The report is written so that every download is stored on disk under
data/ instead of tempfile(). That keeps the
workflow repeatable across knits and prevents the slow network work from
running over and over.
Setup
We first load the packages used by the analysis and tell
reticulate which Python environment to manage. The Python
stepcount module is imported explicitly so the
step-counting part of the pipeline is reproducible too.
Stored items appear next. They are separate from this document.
/-! ## NVMe completions (R492) -/

/-- A command has failed: one retry, then NVME_ERR and the failure of what it served. -/
def Dev.nvmeFail (d : Dev) (id : Nat) (st : Nat) : Dev :=
  match fmGet d.feed.cmds id with
  | none => d
  | some c =>
    if !c.retried then
      ({ d with feed := { d.feed with cmds := fmSet d.feed.cmds id { c with retried := true } } }).emit (.nvme c.entry c.op c.lba c.blocks)
    else
      let d := ({ d with feed := { d.feed with cmds := fmErase d.feed.cmds id } }).event E.FED_NVME_ERR
      if c.use = 0 then d.ingestFail st else d.ckptEnd st

/-- NVME_COMPLETION: the data of a read is taken, with the words that came poisoned; `es`: what the code met at the words a
checkpoint read from memory. -/
def Dev.nvmeCompletion (d : Dev) (id : Nat) (ok : Bool) (data : List Byte) (bad : List Nat) (es : List RdErr) : Dev :=
  match fmGet d.feed.cmds id with
  | none => d
  | some c =>
    if !ok then d.nvmeFail id stPartnerAbsent else
    let d := { d with feed := { d.feed with cmds := fmErase d.feed.cmds id } }
    if c.use = 0 then
      match d.feed.armed with
      | some j => (d.writeRecord j c.item data bad).ingestDone c.item
      | none => d
    else
      match d.feed.ckpt with
      | none => d
      | some (a, _, _, n, dir) =>
        let at_ := a + 4096 * c.item
        let d := if dir then
            (d.storeElems 1 at_ ((data.take 4096).zipIdx.map fun p => if bad.contains (p.2 / 8) then none else some p.1.toNat)).countRange
              at_ 4096 true
          else (d.readRows at_ 64 es).2
        let d := d.count F.FED_CKPT_STATUS_DONE
        if c.item + 1 < n then d.ckptIssue (c.item + 1) else d

/-! ## BAR2 and the links -/

/-- The BAR2 size that LOG2SIZE gives. -/
def bar2Size (n : Nat) : Nat := if 20 ≤ n && n ≤ 36 then n else 20

/-- BAR2_ACCESS (R487, R490): a host reads `n` bytes or writes `data` at an offset; `ep`: the write's TLP is poisoned. -/
def Dev.bar2Access (d : Dev) (wr : Bool) (off n : Nat) (data : List Byte) (ep : Bool) (es : List RdErr) : Dev :=
  let len := if wr then data.length else n
  if d.rootMode || d.fget F.FED_STATUS_LINKS_UP = 0 || 2 ^ d.feed.bar2Log < off + len then d else
  let a := d.fget F.FED_BAR2_BASE / 4096 * 4096 + off
  let bad := !d.tenantRange d.feedScope a len || (scopeHalves d.feedScope).any fun h => d.half h == 6
  if bad then
    let d := d.event E.FED_EP_ABORT
    if wr then d else d.emit (.bar2 [] false true)
  else if wr then
    (d.storeElems 1 a (data.map fun x => if ep then none else some x.toNat)).countRange a len true
  else
    let w0 := a / 8 * 8
    let r := d.readWords w0 ((a + len + 7) / 8 - a / 8) es
    r.2.emit (.bar2 (bytesAt (wordBytes r.1.1) (a - w0) len) r.1.2.1 false)

/-- FEED_LINK_UP: a link is trained; in root mode Uhlea enumerates what it finds behind it: (controller, NSID, blocks, 4,096-byte
blocks). -/
def Dev.feedLinkUp (d : Dev) (link : Nat) (flit : Bool) (ns : List (Nat × Nat × Nat × Bool)) : Dev :=
  let up := d.fget F.FED_STATUS_LINKS_UP
  let slow := d.feed.noFlit.filter (· != link) ++ if flit then [] else [link]
  let d := (d.fsetB F.FED_STATUS_FLIT slow.isEmpty).fset F.FED_STATUS_LINKS_UP (up ||| 2 ^ link)
  let d := { d with feed := { d.feed with bar2Log := bar2Size (d.fget F.FED_BAR2_LOG2SIZE), noFlit := slow } }
  if !d.rootMode then d else
  let d := if ns.any fun n => 4 ≤ n.1 then d.event E.FED_NVME_ERR else d
  let all := d.feed.ns ++ (ns.filter fun n => n.1 < 4).map fun n => ⟨n.1, n.2.1, n.2.2.1, n.2.2.2⟩
  let d := { d with feed := { d.feed with ns := all } }
  d.fset F.FED_STATUS_CTRLS ((List.range 4).filter fun c => all.any (·.ctrl == c)).length

/-- FEED_LINK_DOWN: a link leaves the up state, and the controllers behind it with it. -/
def Dev.feedLinkDown (d : Dev) (link : Nat) (lost : List Nat) : Dev :=
  let up := d.fget F.FED_STATUS_LINKS_UP
  if !bit up link then d else
  let d := (d.event E.FED_LINK_DOWN).fset F.FED_STATUS_LINKS_UP (up - 2 ^ link)
  let all := d.feed.ns.filter fun n => !lost.contains n.ctrl
  let slow := d.feed.noFlit.filter (· != link)
  let d := d.fsetB F.FED_STATUS_FLIT (slow.isEmpty && up != 2 ^ link)
  let d := { d with feed := { d.feed with ns := all, noFlit := slow } }
  d.fset F.FED_STATUS_CTRLS ((List.range 4).filter fun c => all.any (·.ctrl == c)).length

end Sys2Proof.Machine
end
has_reticulate = requireNamespace("reticulate", quietly = TRUE)
if (has_reticulate) {
Sys.setenv(
RETICULATE_PYTHON = "managed",
PATH = paste(path.expand("~/.local/bin"), Sys.getenv("PATH"), sep = ":"),
# R_USER_CACHE_DIR = file.path("data", "r-cache"),
UV_CACHE_DIR = file.path("data", "uv-cache")
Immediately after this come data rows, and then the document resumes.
-- ==== Sys2Proof/Machine/Session.lean ====
section
/-! DEFINITION. Management sessions and their messages (R416–R422, R427, R432). -/

namespace Sys2Proof.Machine

/-! ## Opening and closing (R417, R432, R438) -/

/-- Ticks in 60 s. -/
def ticks60 : Nat := 58593750

/-- A refused session: the events and the Access record (Table 17-8: 0 session refused). -/
def Dev.sessionRefused (d : Dev) : Dev := (((d.event E.SEC_AUTH_FAIL).mbxEvent E.MBX_SESSION_FAIL).sbLog 0x0080 1 [0])

/-- A handshake from an address fails; the eighth within 60 s makes the device refuse the address. -/
def Dev.handshakeFails (d : Dev) (addr : Nat) : Dev :=
  let ts := (((fmGet d.sec.addrFails addr).getD []).filter fun t => decide (d.now < t + ticks60)) ++ [d.now]
  let d := d.sessionRefused
  if 8 ≤ ts.length then
    { d with sec := { d.sec with addrFails := fmErase d.sec.addrFails addr, addrRefused := d.sec.addrRefused ++ [addr] } }
  else { d with sec := { d.sec with addrFails := fmSet d.sec.addrFails addr ts } }

/-- The role is one the device grants: an operator of a claimed device, a tenant of an OWNED scope with its root, a claim while
unclaimed (Table 18-2). -/
def Dev.grantsRole (d : Dev) (w : Who) : Bool :=
  match w with
  | .operator => d.flag F.SEC_STATUS_CLAIMED
  | .claim => !d.flag F.SEC_STATUS_CLAIMED
  | .tenant s => (d.scopeTag s).isSome && (s == .whole) == !d.split
  | _ => false

/-- A tenant's role. -/
def isTenant : Who → Bool
  | .tenant _ => true
  | _ => false

/-- The role's limit of sessions is reached: 4 of the operator, 12 of tenants. -/
def Dev.sessionsFull (d : Dev) (w : Who) : Bool :=
  let n := (d.mg.sessions.filter fun p => isTenant p.2.role == isTenant w).length
  decide ((if isTenant w then 12 else 4) ≤ n)

/-- SESSION_OPEN from a network address with the role the client chain gives (`none`: the handshake fails or no role fits, a
revoked serial included). -/
def Dev.sessionOpen (d : Dev) (addr : Nat) (role : Option Who) : Dev :=
  if !d.uhlea || !d.flag F.MBX_STATUS_PORT_UP || d.sec.addrRefused.contains addr then d else
  match role with
  | none => d.handshakeFails addr
  | some w =>
    if !d.grantsRole w then d.handshakeFails addr
    else if d.sessionsFull w then (d.mbxEvent E.MBX_SESSION_FAIL).emit (.mgmt 255 0x0B 1 0 [stNoResource, 0])
    else
      let id := ((List.range 16).find? fun k => (fmGet d.mg.sessions k).isNone).getD 15
      { d with mg := { d.mg with sessions := fmSet d.mg.sessions id ⟨w, 1, 1, 0⟩ } }

/-- ADDRESS_REFUSAL_EXPIRED. -/
def Dev.addrAgain (d : Dev) (addr : Nat) : Dev :=
  { d with sec := { d.sec with addrRefused := d.sec.addrRefused.filter (· != addr) } }

/-- The trace stops while profiling is locked (R422). -/
def Dev.traceLocked (d : Dev) : Dev := if d.profOpen then d else d.fset F.MBX_TRACE_CTRL_ENABLE 0

/-- The unlocks that meet `p` end, with an Access record (2: locked). -/
def Dev.endUnlocks (d : Dev) (p : Option Nat → Bool) : Dev :=
  let prof := d.flag F.SEC_STATUS_PROF_UNLOCKED && p d.sec.profBy
  let dbg := d.flag F.SEC_STATUS_DEBUG_UNLOCKED && p d.sec.debugBy
  let d := if prof then { d.fset F.SEC_STATUS_PROF_UNLOCKED 0 with sec := { d.sec with profBy := none } } else d
  let d := if dbg then { d.fset F.SEC_STATUS_DEBUG_UNLOCKED 0 with sec := { d.sec with debugBy := none } } else d
  (if prof || dbg then d.sbLog 0x0080 0 [2] else d).traceLocked

/-- A session is gone, and with it the unlocks it opened. -/
def Dev.sessionClose (d : Dev) (id : Nat) : Dev :=
  if (fmGet d.mg.sessions id).isNone then d
  else ({ d with mg := { d.mg with sessions := fmErase d.mg.sessions id } }).endUnlocks (· == some id)

/-- The sessions of some roles close. -/
def Dev.closeRoles (d : Dev) (p : Who → Bool) : Dev :=
  (d.mg.sessions.filter fun x => p x.2.role).foldl (fun d x => d.sessionClose x.1) d

/-! ## Messages (R418, R419) -/

/-- A message is refused with ERROR: the status code and the SEQ of the message (Table 17-5). -/
def Dev.msgError (d : Dev) (id : Nat) (m : MsgHdr) (st : Nat) : Dev :=
  (d.mbxEvent E.MBX_SESSION_FAIL).sendMsg id 0x0B m.tag.toNat [st, m.seq.toNat]

/-- The checks of R419 in order; `roleOk`: the TYPE is open to the role; `countOk`: a count keeps its limit. -/
def Dev.message (d : Dev) (id : Nat) (m : MsgHdr) (roleOk : Who → Bool) (countOk : Bool) (k : Dev → Session → Dev) : Dev :=
  if !d.uhlea then d else
  match fmGet d.mg.sessions id with
  | none => d
  | some s =>
    if !m.good || m.seq.toNat != s.seqIn then (d.mbxEvent E.MBX_SESSION_FAIL).sessionClose id
    else
      let d := { d with mg := { d.mg with sessions := fmSet d.mg.sessions id { s with seqIn := s.seqIn + 1 } } }
      if 65504 < m.len then d.msgError id m stLenRange
      else if m.rsv then d.msgError id m stBadFormat
      else if !roleOk s.role then d.msgError id m stAuthFailed
      else if !countOk then d.msgError id m stCountRange
      else k d { s with seqIn := s.seqIn + 1 }

/-- Operator and tenant. -/
def bothRoles : Who → Bool
  | .operator | .tenant _ => true
  | _ => false

/-- Operator, tenant and claim: a claim session may read, and write SEC_STAGE (Table 18-2). -/
def anyRole : Who → Bool
  | .operator | .tenant _ | .claim => true
  | _ => false

/-- The operator only. -/
def operatorRole : Who → Bool
  | .operator => true
  | _ => false

/-- The register-space offset a register address names, if it lies in register space (Table 9-1). -/
def regOffset (a : Nat) : Option Nat := match place a with
  | .reg o => some o
  | _ => none

/-- COMMAND_SUBMIT: a COMMAND message of a session, whose role makes it source 0 or 1 (Table 17-5), a write of CMD_SUB7, or a relayed
descriptor. -/
def Dev.submission (d : Dev) (src id : Nat) (m : MsgHdr) (desc : Row) : Dev :=
  if 2 ≤ src then d.commandSubmit src desc
  else if (d.submitter src id).isNone then d
  else d.message id m anyRole true fun d _ =>
    match d.submitter src id with
    | some u => d.enqueue ⟨u, id, m.tag.toNat, desc⟩
    | none => d

/-- REG_READ: the values; a misaligned address reads as ones and is counted (R5). -/
def Dev.regRead (d : Dev) (id : Nat) (m : MsgHdr) (as : List Nat) : Dev :=
  d.message id m anyRole (decide (1 ≤ as.length) && decide (as.length ≤ 64)) fun d s =>
    let vs := as.map fun a => match regOffset a with
      | some o => if o % 8 = 0 then d.readFor s.role o else 2 ^ 64 - 1
      | none => 0
    let d := as.foldl (fun d a => if (regOffset a).any (· % 8 != 0) then d.accessError else d) d
    d.sendMsg id 0x02 m.tag.toNat vs

/-- A session's write of one register: its status. -/
def Dev.sessionWrite (d : Dev) (w : Who) (a v : Nat) : Nat × Dev :=
  match regOffset a with
  | none => (stOk, d)
  | some o =>
    if o % 8 ≠ 0 then (stAlign, d.accessError)
    else if !d.mayWrite w o then (stAuthFailed, d)
    else (stOk, d.plainWrite o v 0 (d.bank w o))

/-- REG_WRITE: one status per pair; the pairs take effect in order. -/
def Dev.regWrite (d : Dev) (id : Nat) (m : MsgHdr) (ps : List (Nat × Nat)) : Dev :=
  d.message id m anyRole (decide (1 ≤ ps.length) && decide (ps.length ≤ 64)) fun d s =>
    let r := ps.foldl (fun (r : List Nat × Dev) p =>
      let x := r.2.sessionWrite s.role p.1 p.2
      (r.1 ++ [x.1], x.2)) ([], d)
    r.2.sendMsg id 0x02 m.tag.toNat r.1

/-- LEDGER_READ: the snapshots of `n` sequence numbers from `first` on, as the reader may see them (R405). -/
def Dev.ledgerRead (d : Dev) (id : Nat) (m : MsgHdr) (first n : Nat) : Dev :=
  d.message id m bothRoles (decide (n ≤ 256)) fun d s =>
    let l := d.led (d.readerHalf s.role)
    let es := (List.range n).filterMap fun k => l.snapshot (first + k)
    d.sendMsg id 0x02 m.tag.toNat (es.map fun e => leNat (l.view (d.readerTag s.role) e).bytes)

/-- TELEMETRY: a subscription; a shorter period than the role's minimum is raised to it (R420). -/
def Dev.telemetry (d : Dev) (id : Nat) (m : MsgHdr) (period : Nat) : Dev :=
  d.message id m bothRoles true fun d s =>
    let p := max (if isTenant s.role then 100 else 1) period
    ({ d with mg := { d.mg with sessions := fmSet d.mg.sessions id { s with period := p } } }).sendMsg id 0x02 m.tag.toNat [stOk]

/-- The registers a telemetry report shows: power, temperature, the sensors, taps and rails. -/
def telemetryOffs : List Nat :=
  [0xA000040, 0xA000048] ++ (List.range 64).map (fun k => 0xA000100 + 8 * k) ++ (List.range 16).map (fun k => 0xA000300 + 8 * k) ++
    (List.range 16).map fun k => 0xA000380 + 8 * k

/-- TELEMETRY_REPORT: the period of a session has passed: a report with the tally count, the readings as the role sees them, and
for the operator the readings of the sensor bus (R414, R420, R421). -/
def Dev.telemetryReport (d : Dev) (id : Nat) : Dev :=
  match fmGet d.mg.sessions id with
  | none => d
  | some s =>
    if s.period = 0 || !d.uhlea then d
    else d.sendMsg id 0x06 0 ([d.now] ++ telemetryOffs.map (d.readFor s.role) ++ if isTenant s.role then [] else d.mg.i3c.map (·.2))

/-- STRONGBOX_READ: valid records in SEQ order from the first asked for, or from the oldest held (R427). -/
def Dev.strongboxRead (d : Dev) (id : Nat) (m : MsgHdr) (first n : Nat) : Dev :=
  d.message id m operatorRole (decide (n ≤ 255)) fun d _ =>
    d.sendMsg id 0x02 m.tag.toNat (((d.sbRecords.filter fun r => first ≤ r.seq).take n).flatMap SbRec.vals)

/-- TRACE_READ: records of the ring from an index on, to an operator with profiling unlocked (R422). -/
def Dev.traceRead (d : Dev) (id : Nat) (m : MsgHdr) (first n : Nat) : Dev :=
  d.message id m (fun w => operatorRole w && d.profOpen) true fun d _ =>
    d.sendMsg id 0x02 m.tag.toNat (((d.mg.trace.drop first).take n).flatMap fun r => [r.kind, r.count, r.phase] ++ r.vals)

end Sys2Proof.Machine
end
# UV_PYTHON_PREFERENCE = "only-system",
# UV_OFFLINE = "1",
# UV_PRERELEASE = "allow"
)
library(reticulate)
reticulate::py_require("stepcount==3.11.0", python_version = "3.10")
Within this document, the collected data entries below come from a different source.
-- ==== Sys2Proof/Machine/FirmwareOps.lean ====
section
/-! DEFINITION. The meanings of the firmware update's commands (R476–R485). -/

namespace Sys2Proof.Machine

/-- UPDATE_STAGE (R477). -/
def execUpdateStage (h : HalfId) (seq : Word) (sigOk : Bool) (host : Option (List Byte)) (staged : List Nat) (s : State) :
    Host.Outcome State Fault Refusal :=
  onLive (fun d => d.updateStage h seq.toNat sigOk host staged) s

/-- UPDATE_BLOCK (R478). -/
def execUpdateBlock (p : PortId) (id : BitVec 32) (k : Nat) (data : List Byte) (crc : BitVec 32) (sigOk : Bool) (s : State) :
    Host.Outcome State Fault Refusal :=
  onLive (fun d => d.updateBlock p.val id.toNat k data crc.toNat sigOk) s

/-- UPDATE_BLOCK_ACK (R478). -/
def execUpdateBlockAck (p : PortId) (id : BitVec 32) (k : Nat) (nak : Bool) (st : BitVec 8) (s : State) :
    Host.Outcome State Fault Refusal :=
  onLive (fun d => d.updateBlockAck p.val id.toNat k nak st.toNat) s

/-- UPDATE_BLOCK_RESEND (R478). -/
def execUpdateBlockResend (p : PortId) (k : Nat) (s : State) : Host.Outcome State Fault Refusal :=
  onLive (fun d => d.updateBlockResend p.val k) s

/-- UPDATE_VERIFY (R479). -/
def execUpdateVerify (tagsOk : Bool) (s : State) : Host.Outcome State Fault Refusal :=
  onLive (fun d => d.updateVerify tagsOk) s

/-- MICROCODE_MESSAGE (R480). -/
def execMicrocodeMessage (t : TileId) (n : Nat) (body : List Byte) (crcOk : Bool) (s : State) :
    Host.Outcome State Fault Refusal :=
  onLive (fun d => d.microcodeMessage t.toNat n body crcOk) s

/-- UPDATE_REPORT (R482). -/
def execUpdateReport (dev kind : Nat) (s : State) : Host.Outcome State Fault Refusal :=
  onLive (fun d => d.updateReport dev kind) s

/-- UPDATE_REPORT_TIMEOUT (R482). -/
def execUpdateReportTimeout (s : State) : Host.Outcome State Fault Refusal := onLive Dev.updateReportTimeout s

/-- UPDATE_COMMIT (R482). -/
def execUpdateCommit (h : HalfId) (seq : Word) (s : State) : Host.Outcome State Fault Refusal :=
  onLive (fun d => d.updateCommit h seq.toNat) s

/-- UPDATE_ABORT (R482). -/
def execUpdateAbort (h : HalfId) (seq : Word) (s : State) : Host.Outcome State Fault Refusal :=
  onLive (fun d => d.updateAbort h seq.toNat) s

/-- UPDATE_CONFIRM (R482). -/
def execUpdateConfirm (h : HalfId) (seq : Word) (s : State) : Host.Outcome State Fault Refusal :=
  onLive (fun d => d.updateConfirm h seq.toNat) s

/-- UPDATE_REVERT (R482). -/
def execUpdateRevert (h : HalfId) (seq : Word) (s : State) : Host.Outcome State Fault Refusal :=
  onLive (fun d => d.updateRevert h seq.toNat) s

/-- TRIAL_POLL (R483). -/
def execTrialPoll (s : State) : Host.Outcome State Fault Refusal := onLive Dev.trialPoll s

end Sys2Proof.Machine
end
sc <- reticulate::import("stepcount")
try({sc$stepcount})
if (requireNamespace("stepcount", quietly = TRUE)) {
stepcount::stepcount_check()
}
}
#> Downloading uv...Done!
#> Warning in reticulate::py_require("stepcount>=3.11.0", python_version =
#> "3.10"): After Python has initialized, only `action = 'add'` with new packages
#> is supported. You tried to add `stepcount>=3.11.0` but requirements contain
#> `stepcount==3.11.0` already.
#> [1] TRUE
library(dplyr)
#>
#> Attaching package: 'dplyr'
#>
#> The following objects are masked from 'package:stats':
#>
#> filter, lag
#>
#> The following objects are masked from 'package:base':
#>
#> intersect, setdiff, setequal, union
library(tidyr)
library(janitor)
#>
#> Attaching package: 'janitor'
#>
#> The following objects are masked from 'package:stats':
#>
#> chisq.test, fisher.test
if (requireNamespace("readxl", quietly = TRUE)) {
library(readxl)
}
library(activerse)
#> Attaching activerse packages
#> - actibase 0.0.1
#> - actiread 0.0.2
#> - actimetrics 0.0.1
#> - actisensorlog 0.0.1
#> - actiwalkability 0.0.1
#> - actiquantiles 0.0.1The report keeps downloaded files in a small directory structure so that each artifact only has to be fetched once.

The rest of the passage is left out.